▸ **Task instructions**
Each line with the string "immediate" is to be copied from the records below.

[Collected data entries]
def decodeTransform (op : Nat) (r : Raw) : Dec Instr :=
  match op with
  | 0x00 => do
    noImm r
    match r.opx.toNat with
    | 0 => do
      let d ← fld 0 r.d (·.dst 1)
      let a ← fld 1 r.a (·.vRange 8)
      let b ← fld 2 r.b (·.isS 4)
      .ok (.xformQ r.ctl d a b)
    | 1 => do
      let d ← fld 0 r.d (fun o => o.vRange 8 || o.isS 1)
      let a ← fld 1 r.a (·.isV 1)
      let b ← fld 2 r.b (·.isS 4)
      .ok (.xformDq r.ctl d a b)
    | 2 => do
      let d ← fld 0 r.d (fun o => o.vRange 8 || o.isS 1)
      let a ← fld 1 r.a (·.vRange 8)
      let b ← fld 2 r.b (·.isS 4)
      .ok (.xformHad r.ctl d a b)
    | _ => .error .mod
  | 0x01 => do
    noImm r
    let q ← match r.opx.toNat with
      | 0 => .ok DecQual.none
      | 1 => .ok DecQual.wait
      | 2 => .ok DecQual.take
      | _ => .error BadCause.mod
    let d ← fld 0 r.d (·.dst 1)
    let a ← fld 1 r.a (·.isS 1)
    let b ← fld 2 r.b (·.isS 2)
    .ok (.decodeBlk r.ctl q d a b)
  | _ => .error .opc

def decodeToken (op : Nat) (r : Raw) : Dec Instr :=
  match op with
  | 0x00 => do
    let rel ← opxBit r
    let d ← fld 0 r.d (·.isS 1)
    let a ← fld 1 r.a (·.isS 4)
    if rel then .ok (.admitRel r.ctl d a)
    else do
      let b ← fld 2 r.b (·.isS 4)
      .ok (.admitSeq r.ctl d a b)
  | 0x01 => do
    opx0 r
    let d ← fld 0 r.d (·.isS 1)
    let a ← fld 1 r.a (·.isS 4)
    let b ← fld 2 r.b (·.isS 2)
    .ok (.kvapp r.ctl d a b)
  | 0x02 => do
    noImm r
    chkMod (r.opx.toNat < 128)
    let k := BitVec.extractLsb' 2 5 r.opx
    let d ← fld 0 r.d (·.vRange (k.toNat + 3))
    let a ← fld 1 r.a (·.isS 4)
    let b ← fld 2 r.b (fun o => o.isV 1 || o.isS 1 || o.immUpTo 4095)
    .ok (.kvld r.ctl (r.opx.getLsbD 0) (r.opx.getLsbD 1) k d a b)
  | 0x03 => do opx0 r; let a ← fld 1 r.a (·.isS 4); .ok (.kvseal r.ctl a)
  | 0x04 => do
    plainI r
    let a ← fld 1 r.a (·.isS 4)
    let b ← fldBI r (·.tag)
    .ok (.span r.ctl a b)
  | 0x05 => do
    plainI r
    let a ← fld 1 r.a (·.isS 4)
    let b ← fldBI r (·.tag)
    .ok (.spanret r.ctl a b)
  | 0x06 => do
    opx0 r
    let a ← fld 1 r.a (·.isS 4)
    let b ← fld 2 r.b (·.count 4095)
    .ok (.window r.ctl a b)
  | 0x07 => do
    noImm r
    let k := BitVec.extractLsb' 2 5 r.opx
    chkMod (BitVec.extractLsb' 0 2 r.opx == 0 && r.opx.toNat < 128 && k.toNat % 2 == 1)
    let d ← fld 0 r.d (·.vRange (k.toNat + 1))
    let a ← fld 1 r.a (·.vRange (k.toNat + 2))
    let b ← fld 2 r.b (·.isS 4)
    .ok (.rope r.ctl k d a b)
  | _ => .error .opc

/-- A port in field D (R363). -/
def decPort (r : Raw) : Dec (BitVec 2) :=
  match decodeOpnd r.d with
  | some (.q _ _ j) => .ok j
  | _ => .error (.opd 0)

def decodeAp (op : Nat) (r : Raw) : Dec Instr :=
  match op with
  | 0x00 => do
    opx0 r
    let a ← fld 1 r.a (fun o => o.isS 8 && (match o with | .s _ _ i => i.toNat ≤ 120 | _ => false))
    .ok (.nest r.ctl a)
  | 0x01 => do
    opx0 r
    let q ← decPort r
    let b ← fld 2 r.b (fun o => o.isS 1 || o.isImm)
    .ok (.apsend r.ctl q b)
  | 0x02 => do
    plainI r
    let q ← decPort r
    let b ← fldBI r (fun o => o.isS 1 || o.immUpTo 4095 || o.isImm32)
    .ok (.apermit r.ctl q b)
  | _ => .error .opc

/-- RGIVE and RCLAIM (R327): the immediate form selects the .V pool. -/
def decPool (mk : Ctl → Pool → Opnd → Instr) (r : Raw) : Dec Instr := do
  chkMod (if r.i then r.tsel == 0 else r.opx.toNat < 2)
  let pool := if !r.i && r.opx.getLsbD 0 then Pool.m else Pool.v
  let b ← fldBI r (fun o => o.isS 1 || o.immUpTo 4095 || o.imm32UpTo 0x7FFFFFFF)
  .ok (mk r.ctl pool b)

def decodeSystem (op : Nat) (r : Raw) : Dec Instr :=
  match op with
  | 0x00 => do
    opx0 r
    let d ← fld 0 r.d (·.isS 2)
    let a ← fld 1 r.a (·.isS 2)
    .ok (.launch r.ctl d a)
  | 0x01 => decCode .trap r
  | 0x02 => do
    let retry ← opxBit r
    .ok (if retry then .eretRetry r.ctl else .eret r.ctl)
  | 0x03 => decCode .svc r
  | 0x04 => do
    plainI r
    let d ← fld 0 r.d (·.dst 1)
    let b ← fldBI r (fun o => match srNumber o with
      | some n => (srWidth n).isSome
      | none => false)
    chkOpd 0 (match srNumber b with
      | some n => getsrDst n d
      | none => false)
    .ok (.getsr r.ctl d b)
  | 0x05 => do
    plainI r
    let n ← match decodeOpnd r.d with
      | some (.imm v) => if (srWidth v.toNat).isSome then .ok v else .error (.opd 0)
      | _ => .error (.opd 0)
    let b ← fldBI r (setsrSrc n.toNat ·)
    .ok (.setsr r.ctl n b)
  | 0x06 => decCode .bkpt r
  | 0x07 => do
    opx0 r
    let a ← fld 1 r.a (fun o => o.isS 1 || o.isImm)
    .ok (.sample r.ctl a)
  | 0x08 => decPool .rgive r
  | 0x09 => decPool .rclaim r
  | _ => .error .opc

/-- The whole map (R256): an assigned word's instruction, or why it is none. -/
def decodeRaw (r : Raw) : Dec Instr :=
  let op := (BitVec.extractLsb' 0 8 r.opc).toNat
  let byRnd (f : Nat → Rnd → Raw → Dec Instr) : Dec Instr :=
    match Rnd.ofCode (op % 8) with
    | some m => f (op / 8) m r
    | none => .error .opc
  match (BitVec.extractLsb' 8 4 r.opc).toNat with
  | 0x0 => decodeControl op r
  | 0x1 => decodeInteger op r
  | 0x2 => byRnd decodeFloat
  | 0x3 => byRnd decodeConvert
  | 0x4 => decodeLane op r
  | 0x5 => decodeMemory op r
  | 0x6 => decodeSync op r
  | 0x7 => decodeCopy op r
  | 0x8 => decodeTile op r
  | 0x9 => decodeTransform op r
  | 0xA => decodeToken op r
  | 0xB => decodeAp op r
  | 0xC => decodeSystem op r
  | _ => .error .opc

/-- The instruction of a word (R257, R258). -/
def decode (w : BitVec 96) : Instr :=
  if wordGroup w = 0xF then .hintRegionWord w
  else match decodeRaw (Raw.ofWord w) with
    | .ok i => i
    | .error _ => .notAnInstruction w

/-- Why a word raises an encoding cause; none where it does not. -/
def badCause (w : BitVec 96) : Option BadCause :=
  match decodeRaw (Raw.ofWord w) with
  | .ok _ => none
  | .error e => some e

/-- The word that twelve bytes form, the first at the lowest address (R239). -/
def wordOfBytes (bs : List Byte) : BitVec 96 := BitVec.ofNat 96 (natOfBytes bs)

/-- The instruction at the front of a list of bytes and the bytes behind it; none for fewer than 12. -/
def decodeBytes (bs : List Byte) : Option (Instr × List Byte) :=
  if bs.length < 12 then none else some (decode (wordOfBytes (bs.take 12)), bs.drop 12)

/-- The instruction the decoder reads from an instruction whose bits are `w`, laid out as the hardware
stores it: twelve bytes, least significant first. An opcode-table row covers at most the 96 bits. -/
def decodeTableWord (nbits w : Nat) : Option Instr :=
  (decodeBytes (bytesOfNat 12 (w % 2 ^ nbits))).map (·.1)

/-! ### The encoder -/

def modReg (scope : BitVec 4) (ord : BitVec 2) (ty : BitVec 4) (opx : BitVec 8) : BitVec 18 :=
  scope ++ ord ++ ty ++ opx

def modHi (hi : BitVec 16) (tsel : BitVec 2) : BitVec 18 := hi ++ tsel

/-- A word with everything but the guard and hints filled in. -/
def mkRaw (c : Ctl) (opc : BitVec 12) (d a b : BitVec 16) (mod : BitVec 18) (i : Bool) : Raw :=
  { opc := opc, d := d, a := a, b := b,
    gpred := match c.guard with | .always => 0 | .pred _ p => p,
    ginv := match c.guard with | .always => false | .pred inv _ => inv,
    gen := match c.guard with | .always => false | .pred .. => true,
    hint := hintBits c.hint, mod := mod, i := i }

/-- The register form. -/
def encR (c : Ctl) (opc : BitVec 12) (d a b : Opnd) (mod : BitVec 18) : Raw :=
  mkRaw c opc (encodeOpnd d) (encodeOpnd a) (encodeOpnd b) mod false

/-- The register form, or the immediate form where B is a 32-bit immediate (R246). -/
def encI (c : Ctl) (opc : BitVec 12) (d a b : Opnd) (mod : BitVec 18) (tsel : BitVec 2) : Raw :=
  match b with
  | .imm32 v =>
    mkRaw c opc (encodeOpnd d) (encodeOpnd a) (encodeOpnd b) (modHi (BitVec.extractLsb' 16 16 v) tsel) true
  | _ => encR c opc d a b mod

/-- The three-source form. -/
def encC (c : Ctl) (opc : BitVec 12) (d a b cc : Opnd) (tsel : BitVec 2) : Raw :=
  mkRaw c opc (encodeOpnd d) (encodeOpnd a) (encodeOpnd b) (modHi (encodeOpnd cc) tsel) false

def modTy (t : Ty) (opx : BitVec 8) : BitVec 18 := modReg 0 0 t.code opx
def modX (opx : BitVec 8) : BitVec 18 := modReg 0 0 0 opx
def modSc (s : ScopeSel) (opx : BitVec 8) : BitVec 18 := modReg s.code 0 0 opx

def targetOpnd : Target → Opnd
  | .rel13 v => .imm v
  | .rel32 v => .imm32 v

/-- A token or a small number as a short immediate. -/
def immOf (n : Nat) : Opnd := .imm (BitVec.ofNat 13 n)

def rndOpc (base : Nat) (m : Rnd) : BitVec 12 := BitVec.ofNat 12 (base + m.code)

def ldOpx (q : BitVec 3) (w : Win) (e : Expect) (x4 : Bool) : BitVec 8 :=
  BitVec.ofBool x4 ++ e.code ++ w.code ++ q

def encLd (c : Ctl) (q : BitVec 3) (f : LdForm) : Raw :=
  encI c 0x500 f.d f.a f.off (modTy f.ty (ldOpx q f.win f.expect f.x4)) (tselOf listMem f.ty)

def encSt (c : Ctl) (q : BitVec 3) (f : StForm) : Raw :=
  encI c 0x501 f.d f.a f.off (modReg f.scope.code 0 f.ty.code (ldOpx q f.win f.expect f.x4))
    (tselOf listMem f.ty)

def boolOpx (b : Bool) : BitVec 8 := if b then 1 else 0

---

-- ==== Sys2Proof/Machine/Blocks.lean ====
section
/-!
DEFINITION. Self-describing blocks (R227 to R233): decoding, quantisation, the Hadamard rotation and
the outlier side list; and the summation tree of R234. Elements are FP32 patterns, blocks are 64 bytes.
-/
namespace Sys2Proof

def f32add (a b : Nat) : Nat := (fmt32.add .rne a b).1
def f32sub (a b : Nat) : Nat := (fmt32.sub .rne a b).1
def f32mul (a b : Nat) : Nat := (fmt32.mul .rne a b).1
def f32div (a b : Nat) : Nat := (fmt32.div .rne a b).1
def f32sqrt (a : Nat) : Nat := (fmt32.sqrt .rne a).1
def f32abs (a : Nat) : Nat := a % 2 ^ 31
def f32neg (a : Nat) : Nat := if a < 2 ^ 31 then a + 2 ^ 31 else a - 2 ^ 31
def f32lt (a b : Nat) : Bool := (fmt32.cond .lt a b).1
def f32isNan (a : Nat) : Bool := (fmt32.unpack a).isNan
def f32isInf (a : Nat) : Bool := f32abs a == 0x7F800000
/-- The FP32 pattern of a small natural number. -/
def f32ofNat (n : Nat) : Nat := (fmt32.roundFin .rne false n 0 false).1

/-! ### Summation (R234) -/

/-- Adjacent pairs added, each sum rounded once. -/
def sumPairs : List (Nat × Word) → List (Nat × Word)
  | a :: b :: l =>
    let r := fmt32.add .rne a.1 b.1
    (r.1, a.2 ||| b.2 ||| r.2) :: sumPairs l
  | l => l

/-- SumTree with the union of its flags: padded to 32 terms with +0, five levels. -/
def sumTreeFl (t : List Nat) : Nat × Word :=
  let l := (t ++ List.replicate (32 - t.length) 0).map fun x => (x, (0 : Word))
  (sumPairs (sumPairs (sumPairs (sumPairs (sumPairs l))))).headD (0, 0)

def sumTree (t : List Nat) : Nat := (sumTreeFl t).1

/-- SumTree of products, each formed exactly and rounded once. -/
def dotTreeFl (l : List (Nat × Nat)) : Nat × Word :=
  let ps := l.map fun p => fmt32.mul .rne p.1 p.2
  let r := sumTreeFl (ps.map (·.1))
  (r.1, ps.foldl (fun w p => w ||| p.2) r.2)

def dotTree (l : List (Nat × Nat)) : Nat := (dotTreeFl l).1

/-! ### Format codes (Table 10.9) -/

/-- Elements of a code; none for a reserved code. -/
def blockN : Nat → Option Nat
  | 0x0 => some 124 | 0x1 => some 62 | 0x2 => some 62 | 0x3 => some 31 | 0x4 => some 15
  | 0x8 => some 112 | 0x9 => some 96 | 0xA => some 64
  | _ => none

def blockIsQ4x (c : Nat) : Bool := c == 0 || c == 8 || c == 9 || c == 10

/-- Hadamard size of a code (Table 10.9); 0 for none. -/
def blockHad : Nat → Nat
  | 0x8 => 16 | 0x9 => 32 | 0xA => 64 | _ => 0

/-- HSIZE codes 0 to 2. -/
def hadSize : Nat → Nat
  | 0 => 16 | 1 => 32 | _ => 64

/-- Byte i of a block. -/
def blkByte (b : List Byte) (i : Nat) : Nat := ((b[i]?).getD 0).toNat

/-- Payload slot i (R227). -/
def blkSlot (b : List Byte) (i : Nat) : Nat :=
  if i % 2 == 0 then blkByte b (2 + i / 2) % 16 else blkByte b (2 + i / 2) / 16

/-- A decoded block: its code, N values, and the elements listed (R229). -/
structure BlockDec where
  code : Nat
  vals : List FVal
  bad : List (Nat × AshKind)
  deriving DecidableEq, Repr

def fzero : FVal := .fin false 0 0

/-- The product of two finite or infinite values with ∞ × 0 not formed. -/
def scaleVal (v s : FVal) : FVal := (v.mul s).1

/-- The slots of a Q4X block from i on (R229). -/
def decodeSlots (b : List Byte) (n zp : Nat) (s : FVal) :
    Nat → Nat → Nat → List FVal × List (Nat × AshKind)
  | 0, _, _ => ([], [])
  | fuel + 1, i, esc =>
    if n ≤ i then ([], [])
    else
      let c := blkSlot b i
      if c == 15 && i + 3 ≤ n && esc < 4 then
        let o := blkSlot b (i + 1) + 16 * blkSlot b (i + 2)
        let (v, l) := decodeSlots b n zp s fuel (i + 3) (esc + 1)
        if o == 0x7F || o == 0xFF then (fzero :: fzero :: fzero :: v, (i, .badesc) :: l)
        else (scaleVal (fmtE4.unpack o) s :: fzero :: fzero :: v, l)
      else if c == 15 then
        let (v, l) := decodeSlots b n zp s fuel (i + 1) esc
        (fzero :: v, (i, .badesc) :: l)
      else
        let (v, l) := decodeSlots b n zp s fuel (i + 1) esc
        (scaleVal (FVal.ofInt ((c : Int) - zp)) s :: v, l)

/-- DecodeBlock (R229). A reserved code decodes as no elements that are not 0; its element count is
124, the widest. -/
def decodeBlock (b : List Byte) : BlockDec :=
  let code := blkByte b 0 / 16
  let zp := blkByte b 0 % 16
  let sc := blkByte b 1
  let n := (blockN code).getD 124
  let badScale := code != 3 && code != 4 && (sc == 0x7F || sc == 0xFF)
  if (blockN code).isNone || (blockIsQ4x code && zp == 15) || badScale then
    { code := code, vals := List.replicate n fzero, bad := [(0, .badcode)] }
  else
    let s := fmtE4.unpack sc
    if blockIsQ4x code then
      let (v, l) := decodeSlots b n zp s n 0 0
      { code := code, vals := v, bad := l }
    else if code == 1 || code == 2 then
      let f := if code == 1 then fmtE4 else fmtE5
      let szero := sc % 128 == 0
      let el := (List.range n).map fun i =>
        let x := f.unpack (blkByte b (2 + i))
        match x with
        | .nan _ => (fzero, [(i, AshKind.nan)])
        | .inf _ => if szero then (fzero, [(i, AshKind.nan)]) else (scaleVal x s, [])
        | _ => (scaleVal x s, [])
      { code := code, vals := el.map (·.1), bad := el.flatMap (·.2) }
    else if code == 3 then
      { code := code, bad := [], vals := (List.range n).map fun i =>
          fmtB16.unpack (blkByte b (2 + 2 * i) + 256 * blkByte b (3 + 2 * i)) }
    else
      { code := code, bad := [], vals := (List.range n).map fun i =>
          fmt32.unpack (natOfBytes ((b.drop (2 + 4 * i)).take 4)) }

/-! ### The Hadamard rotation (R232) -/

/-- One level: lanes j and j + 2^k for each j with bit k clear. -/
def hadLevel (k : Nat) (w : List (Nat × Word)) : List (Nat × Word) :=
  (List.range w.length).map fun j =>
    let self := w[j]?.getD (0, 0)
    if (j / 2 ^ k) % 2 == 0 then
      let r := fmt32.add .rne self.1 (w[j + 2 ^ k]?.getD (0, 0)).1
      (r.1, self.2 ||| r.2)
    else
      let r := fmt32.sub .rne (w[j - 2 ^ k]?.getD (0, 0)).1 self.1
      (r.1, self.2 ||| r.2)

▸ **Exercise result**
/-- RGIVE and RCLAIM (R327): the immediate form selects the .V pool. -/
/-- The register form, or the immediate form where B is a 32-bit immediate (R246). -/
/-- A token or a small number as a short immediate. -/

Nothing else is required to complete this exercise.